For more than 30 years, Data Warehouses have been a central part of the business intelligence landscape. This pattern typically involved bringing structured data together from across the business into a centralised location for business intelligence reporting and analysis. For instance, banks often implemented large data warehouses to combine details from their marketing systems, accounting systems, and mortgage systems to build a single view of the customer. Data Warehouses were often SQL based and built on proprietary technology such as Oracle or SQL Server.
More recently, around 2010, the idea of the Data Lake emerged. Whereas Data Warehouses typically structure and organise their data into a set relational schema as it is ingested, the Data Lake pattern involves storing data which is unstructured or semi structured and leaving decisions about how the data will be processed and analysed until later when it is consumed. Data Lakes are also a better fit for data such as images, log files or other binary files and not just relational data. Finally, instead of being stored within a relational database as per the Warehouse, Lakes are typically stored on low cost Object Storage such as AWS S3 where the data is more open.

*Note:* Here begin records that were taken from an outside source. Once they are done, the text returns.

/-- The lamp of a lane has followed FULL in the step from `s` to `t`. Where the lane is mapped and has entered or left FULL, the
lamp command for it is kept as the last one sent and stands in the control queue (the latter said for a lane node whose
address no gate node carries, R12). Otherwise the last one sent stands. No other lamp command is placed (R118, R125). -/
structure LampFollows (n : Nat) (s t : State) : Prop where
  crossed : laneFull t n ≠ laneFull s n → ∀ d, gateRec s n = some d →
    (laneOf t n).lampOn = laneFull t n ∧
    ((∀ m x, gateRec s m = some x → x.prim ≠ d.sec) → ⟨d.sec, lampFor (laneFull t n)⟩ ∈ t.rng.control) ∧
    ∀ c ∈ t.rng.control, c.kind = .lampOn ∨ c.kind = .lampOff → c = ⟨d.sec, lampFor (laneFull t n)⟩ ∨ c ∈ s.rng.control
  stayed : laneFull t n = laneFull s n ∨ gateRec s n = none →
    (laneOf t n).lampOn = (laneOf s n).lampOn ∧
    ∀ c ∈ t.rng.control, c.kind = .lampOn ∨ c.kind = .lampOff → c ∈ s.rng.control

/-- LAN alone has changed a lane to `l` in the step from `s` to `u`: the reported state is computed, with a LANE notice where
that changes it, and the lamp command is placed where the lane is mapped and has entered or left FULL (R118, R122, R125). -/
structure LaneChanged (n : Nat) (l : Lane) (s u : State) : Prop where
  lane   : laneOf u n = { l with reported := l.computed, lampOn := (laneOf u n).lampOn }
  others : ∀ m, m ≠ n → laneOf u m = laneOf s m
  lamp   : laneFull u n ≠ laneFull s n → ∀ d, gateRec s n = some d →
    (laneOf u n).lampOn = laneFull u n ∧ Placed s u ⟨d.sec, lampFor (laneFull u n)⟩
  dark   : laneFull u n = laneFull s n ∨ gateRec s n = none → (laneOf u n).lampOn = l.lampOn ∧ u.rng = s.rng
  notice : u.ntq = if l.computed = (laneOf s n).reported then s.ntq
    else (notify (.lane n l.computed l.faulted l.occ) s).ntq
  rest   : u = { s with lan := u.lan, rng := u.rng, ntq := u.ntq }

/-- The records bound for a lane that have no fire and are not VERIFYING are planned in belt order from the front, each as the
plans before it have left the state (R99); one that an earlier plan gave a fire is passed over (log 12). -/
def plannedInTurn (n : Nat) (u : State) : State :=
  ((u.trk.list.filter fun r => r.dest = some n && r.st ≠ .verifying && !hasFire u r.id).map (·.id)).foldl
    (fun v id => if hasFire v id then v else planReq id v) u

/-! ## Debt (R165 to R167) -/

/-- Accrual has started or resumed in the step from `s` to `t` with the READY `y` pending, from the interval count that `s`
holds. A count of I or more makes the interval point reached at once, and once more for each further I that it holds (R4,
R165); the debt rises with each, and at 8 with no hole outstanding a hole is requested (R166, R167). -/
structure Accrues (y : Ready) (s t : State) : Prop where
  ahead : s.mrg.count < s.params.mergeInterval →
    t.mrg.interval = some ((s.pos.odo : Int) + s.params.mergeInterval - s.mrg.count) ∧ t.mrg.count = s.mrg.count ∧
      t.mrg.debt = s.mrg.debt ∧ t.mrg.hole = s.mrg.hole
  reached : 0 < s.params.mergeInterval → s.params.mergeInterval ≤ s.mrg.count →
    let k := s.mrg.count / s.params.mergeInterval
    let next : Int := (s.pos.odo : Int) + ((k + 1) * s.params.mergeInterval : Nat) - s.mrg.count
    t.mrg.interval = some next ∧ t.mrg.since = next - s.params.mergeInterval ∧ t.mrg.count = 0 ∧
      t.mrg.debt = min 8 (s.mrg.debt + k) ∧
      (t.mrg.debt = 8 → s.mrg.hole = .none → t.mrg.hole = .requested ∧ t.ind.holeWait = some y.len) ∧
      (t.mrg.debt ≠ 8 ∨ s.mrg.hole ≠ .none → t.mrg.hole = s.mrg.hole)

/-! ## The pending READY (R138 to R142) -/

/-- The standing that R138 gives a READY report in a state, by the first case that applies. An entry that rides without a record
that carries its number is not spoken of (log 29). -/
structure HasStanding (s : State) (r : Ready) (st : Standing) : Prop where
  noread  : r.tote = none → st = .heldNoread
  carried : ∀ n, r.tote = some n → (carrier s n).isSome ∨ s.ind.outstanding.map (·.tote) = some n → st = .heldDuplicate
  unknown : ∀ n, r.tote = some n → carrier s n = none → s.ind.outstanding.map (·.tote) ≠ some n → findEntry s n = none →
    st = .heldNoOrder
  known   : ∀ n e, r.tote = some n → carrier s n = none → s.ind.outstanding.map (·.tote) ≠ some n →
    findEntry s n = some e → e.st ≠ .riding → st = .candidate

/-- IND has queued the notice of a hold in the step from `s` to `t` (R138). -/
structure TellsHold (r : Ready) (st : Standing) (s t : State) : Prop where
  noread    : st = .heldNoread → Told (.noread r.len) s t
  duplicate : st = .heldDuplicate → Told (.duplicate r.tote r.len .ready) s t
  noOrder   : st = .heldNoOrder → Told (.noOrder r.tote r.len) s t

/-- IND holds the release point that the first slot gives while every condition of R140 holds, and none while one fails (R140,
R142). Which slot that is: `Obligations.PointsLieInTheFirstSlotThatFits`. -/
structure PointHeld (t : State) : Prop where
  computed  : ∀ p, t.ind.ready = some p → p.standing = .candidate → t.run.st = .running → t.cmd.hostless = false →
    t.trk.list.length < 96 → t.ind.holeWait = none → t.ind.outstanding = none → t.ind.reject = false →
    t.ind.releasePoint = originSlot t p.ready.len
  withdrawn : (∀ p, t.ind.ready = some p → p.standing ≠ .candidate) ∨ t.run.st ≠ .running ∨ t.cmd.hostless = true ∨
    96 ≤ t.trk.list.length ∨ t.ind.holeWait.isSome ∨ t.ind.outstanding.isSome ∨ t.ind.reject = true →
    t.ind.releasePoint = none

/-- IND has examined a pending READY `p` again in the step from `s` to `t` (R139): the report is kept, its standing is the one that
R138 gives it in `t`, with the notice of a hold where the standing has changed, and the release point is computed afresh. -/
structure Reexamined (p : Pending) (s t : State) : Prop where
  standing : ∃ st, t.ind.ready = some ⟨p.ready, st⟩ ∧ HasStanding t p.ready st ∧ (st ≠ p.standing → TellsHold p.ready st s t)
  point    : PointHeld t

/-- Of the READYs pending, one is examined again and none stays none. -/
def ReadyExamined (s t : State) : Prop :=
  (s.ind.ready = none → t.ind.ready = none) ∧ ∀ p, s.ind.ready = some p → Reexamined p s t

/-! ## Faults (R176) -/

/-- RUN has taken a fault report in the step from `s` to `t`, by its run state (R176). `known` says that the further causes of `s`
hold the cause, and `joined` is what they are with it. -/
structure FaultTaken (c : FaultCause) (detail : Nat) (known : Bool) (joined : Further) (s t : State) : Prop where
  entered : s.run.st ≠ .config → s.run.st ≠ .fault →
    t.run.st = .fault ∧ t.run.cause = c ∧ t.run.detail = detail ∧ t.run.further = ⟨false, false, false, false⟩ ∧
      t.run.belt = false ∧ Told (.state s.run.st .fault (.fault c)) s t
  joins   : s.run.st = .fault → s.run.cause ≠ c → known = false →
    t.run = { s.run with further := joined } ∧ Told (.fault c detail .fault) s t
  kept    : s.run.st = .fault → s.run.cause = c ∨ known = true →
    t.run = s.run ∧ ∀ x ∈ t.ntq.queue, x ∈ s.ntq.queue ∨ ∀ d st, x.notice ≠ .fault c d st
  config  : s.run.st = .config → t.run = s.run ∧ Told (.fault c detail .config) s t

/-! ## Sightings (R49 to R57) -/

/-- A record stands at the point of a sighting at the sighting's stamp, RIDING, with no missed deadline. -/
structure AtPoint (s : State) (x : Sighting) (r : Rec) : Prop where
  place  : (x.stamp - r.anchor - x.point) % s.params.loopLen = 0
  riding : r.st = .riding
  missed : r.missed = 0

/-- A tote record with a property lies within W of a sighting (R49). -/
def Near (s : State) (x : Sighting) (p : Rec → Prop) (r : Rec) : Prop :=
  r.role ≠ .hole ∧ p r ∧ (diffAt s x r).natAbs ≤ s.params.window

/-- The record within W with the smallest difference, the one ahead in belt order where two are equally near (R52, R54). -/
def Nearest (s : State) (x : Sighting) (p : Rec → Prop) (r : Rec) : Prop :=
  Near s x p r ∧ ∃ pre post, s.trk.list = pre ++ r :: post ∧
    (∀ y ∈ pre, Near s x p y → (diffAt s x r).natAbs < (diffAt s x y).natAbs) ∧
    ∀ y ∈ post, Near s x p y → (diffAt s x r).natAbs ≤ (diffAt s x y).natAbs

/-- No record takes a sighting: none carries its number, and none is near that may take it (R53, R56). -/
def Unmatched (s : State) (x : Sighting) : Prop :=
  match x.read with
  | some n => carrier s n = none ∧ ∀ r ∈ s.trk.list, ¬Near s x (fun r => r.tote = none) r
  | none => ∀ r ∈ s.trk.list, ¬Near s x (fun r => r.st ≠ .unsure) r

/-- The sighting may create a record: its source is a READER or the ORIGIN (R53, R56). -/
def Source.creates (x : Source) : Prop := x = .reader ∨ x = .origin

/-- The window of a READ for the record that carries its number (R49). -/
def readReach (s : State) (r : Rec) : Nat := if r.st = .unsure then min (4 * s.params.window) 1020 else s.params.window

/-- A sighting has been resolved in the step from `s` to `t` (R50 to R56). -/
structure Sighted (x : Sighting) (s t : State) : Prop where
  /-- R50, R51: the record that carries the number is put at the point, by a match or by a jump. -/
  carried : ∀ n r, x.read = some n → carrier s n = some r →
    (∃ r', carrier t n = some r' ∧ r'.id = r.id ∧ AtPoint s x r' ∧ r'.doubt = 0 ∧ r'.doubtful = false) ∧
    t.trk.list.length = s.trk.list.length ∧ t.sgt.strays = s.sgt.strays ∧ t.sgt.phantoms = s.sgt.phantoms ∧
    ((diffAt s x r).natAbs ≤ readReach s r → t.trk.jumps = s.trk.jumps) ∧
    (readReach s r < (diffAt s x r).natAbs → t.trk.jumps = satInc 65535 s.trk.jumps ∧
      Told (.jump (some n) x.station ((x.stamp - r.anchor) % s.params.loopLen).toNat x.point) s t)
  /-- R52: the nearest record without a number takes it, and is matched. -/
  filledIn : ∀ n r, x.read = some n → carrier s n = none → Nearest s x (fun r => r.tote = none) r →
    ∃ r', carrier t n = some r' ∧ r'.id = r.id ∧ AtPoint s x r' ∧ r'.doubt = 0 ∧ r'.doubtful = false ∧
      (r.role = .ret → r'.role = .ret ∧ r'.reason = r.reason) ∧ t.trk.list.length = s.trk.list.length ∧
      t.trk.jumps = s.trk.jumps
  /-- R54, R55: the nearest record that is not UNSURE is matched by position and doubted, and keeps its length. -/
  doubted : ∀ r, x.read = none → Nearest s x (fun r => r.st ≠ .unsure) r →
    let exempt := x.source = .reader ∧ ∃ w, vget s.sgt.windows x.station none = some w ∧ w.degraded = true
    ∃ r', findRec t r.id = some r' ∧ AtPoint s x r' ∧ r'.len = r.len ∧ r'.tote = r.tote ∧
      t.trk.list.length = s.trk.list.length ∧
      (exempt → r'.doubt = r.doubt ∧ r'.doubtful = r.doubtful) ∧
      (¬exempt → r'.doubt = min 2 (r.doubt + 1) ∧ r'.doubtful = (r.doubtful || decide (r.doubt = 1)) ∧
        (r.doubt = 1 → r.role = .order → r'.dest = some 0 ∧
          (r.st ≠ .verifying → Told (.doubt r.tote r.ref x.station) s t)))
  /-- R53, R56: at the induction eye and the spur eye a sighting that no record takes is closed without a record. -/
  closed : Unmatched s x → ¬x.source.creates → t.trk = s.trk ∧ t.ord = s.ord ∧ t.fpl = s.fpl ∧ t.ntq = s.ntq
  /-- R53, R56: with the list full it is reported UNTRACKED. -/
  untracked : Unmatched s x → x.source.creates → 96 ≤ s.trk.list.length →
    t.trk = s.trk ∧ t.ord = s.ord ∧ Told (.untracked x.read x.station x.point) s t
  /-- R26, R53, R77, R78: an entry that does not ride adopts the tote, and sends it back where it is too long. -/
  adopted : ∀ n e, x.read = some n → Unmatched s x → x.source.creates → s.trk.list.length < 96 →
    findEntry s n = some e → e.st ≠ .riding →
    let maxLen := (laneOf s e.lane).cfg.maxLen
    ∃ r', carrier t n = some r' ∧ r'.id = s.trk.nextId ∧ AtPoint s x r' ∧ r'.len = x.len.getD 255 ∧ r'.ref = e.ref ∧
      r'.laps = 0 ∧ t.trk.list.length = s.trk.list.length + 1 ∧ t.sgt.strays = s.sgt.strays ∧
      ((∀ l, x.len = some l → l ≤ maxLen) →
        r'.role = .order ∧ r'.dest = some e.lane ∧ findEntry t n = some { e with st := .riding }) ∧
      (∀ l, x.len = some l → maxLen < l → r'.role = .ret ∧ r'.reason = .size ∧ r'.dest = some 0 ∧
        findEntry t n = some { e with st := .waiting } ∧ Told (.size (some n) e.ref e.lane l maxLen) s t)
  /-- R53, R62: with no entry it becomes a STRAY. -/
  strayed : ∀ n, x.read = some n → Unmatched s x → x.source.creates → s.trk.list.length < 96 → findEntry s n = none →
    (∃ r', carrier t n = some r' ∧ r'.id = s.trk.nextId ∧ AtPoint s x r' ∧ r'.len = x.len.getD 255 ∧ r'.role = .ret ∧
      r'.reason = .stray ∧ r'.dest = some 0) ∧
    t.trk.list.length = s.trk.list.length + 1 ∧ t.ord = s.ord ∧ t.sgt.strays = satInc 65535 s.sgt.strays ∧
    Told (.stray (some n) x.station x.point) s t
  /-- R56, R62: a NOREAD becomes a PHANTOM. -/
  phantom : x.read = none → Unmatched s x → x.source.creates → s.trk.list.length < 96 →
    (∃ r' ∈ t.trk.list, r'.id = s.trk.nextId ∧ AtPoint s x r' ∧ r'.len = x.len.getD 255 ∧ r'.tote = none ∧
      r'.role = .ret ∧ r'.reason = .phantom ∧ r'.dest = some 0) ∧
    t.trk.list.length = s.trk.list.length + 1 ∧ t.ord = s.ord ∧ t.sgt.phantoms = satInc 65535 s.sgt.phantoms ∧
    Told (.phantom x.station x.point (x.len.getD 255)) s t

This evolution in approach has led to a situation where organisations have both Data Warehouses and Data Lakes within their organisation, and indeed multiple instances of each. Sometimes, the Lake is simply the more modern, strategic and widely used solution, whereas the Warehouse is legacy. In other instances, the two are integrated so that data is exchanged between the two, for instance by surfacing Lake data to Data Analysts through a relational Warehouse.
Recently, there has been considerable interest in combining the concepts into what is referred to a single Data Lakehouse. This involves taking the best of the Data Warehouse and Data Lake and delivering them together with one technology solution and one copy of the data. This is a fairly significant technology ask, but if it can be delivered, it has significant benefits:
- Only one technology platform needs to be deployed and managed, reducing cost, overhead and improving time to value;
- This shared data source can be used by Data Analysts and Data Scientists who can adopt common tooling and patterns;
- All data can be stored in the more modern lake structure, avoiding much of the painful ETL development, whilst also giving data analysts the organised and structured interface they need;
In practice, the Data Lakehouse pattern can be thought of as providing a layer over the top of the unstructured Lake, which makes it look like more a Data Warehouse. For instance, by adding the following capabilities over a Data Lake:
- Introducing the concept of relational tables over the unstructured data files;
- Exposing a SQL layer and query engine for querying and updating this data;
- Implementing database mechanisms such as constraints on top of the data;
- Implementing ACID transactions over the data lake.
Again, Databricks have the lead in developing this capability of integrating the Data Warehouse and Data Lake, but they are by no means the only vendor on this journey. Snowflake for instance is moving away from marketing itself as a Data Warehouse to becoming more of a Data Platform, whilst the Azure Synapse Analytics is also bringing this to life in an Azure native solution.
Data Lakehouse can sound like a marketing buzzword, but there is real substance behind it and I believe it is likely to be one of the big transformation stories for data strategy in the enterprise going forward.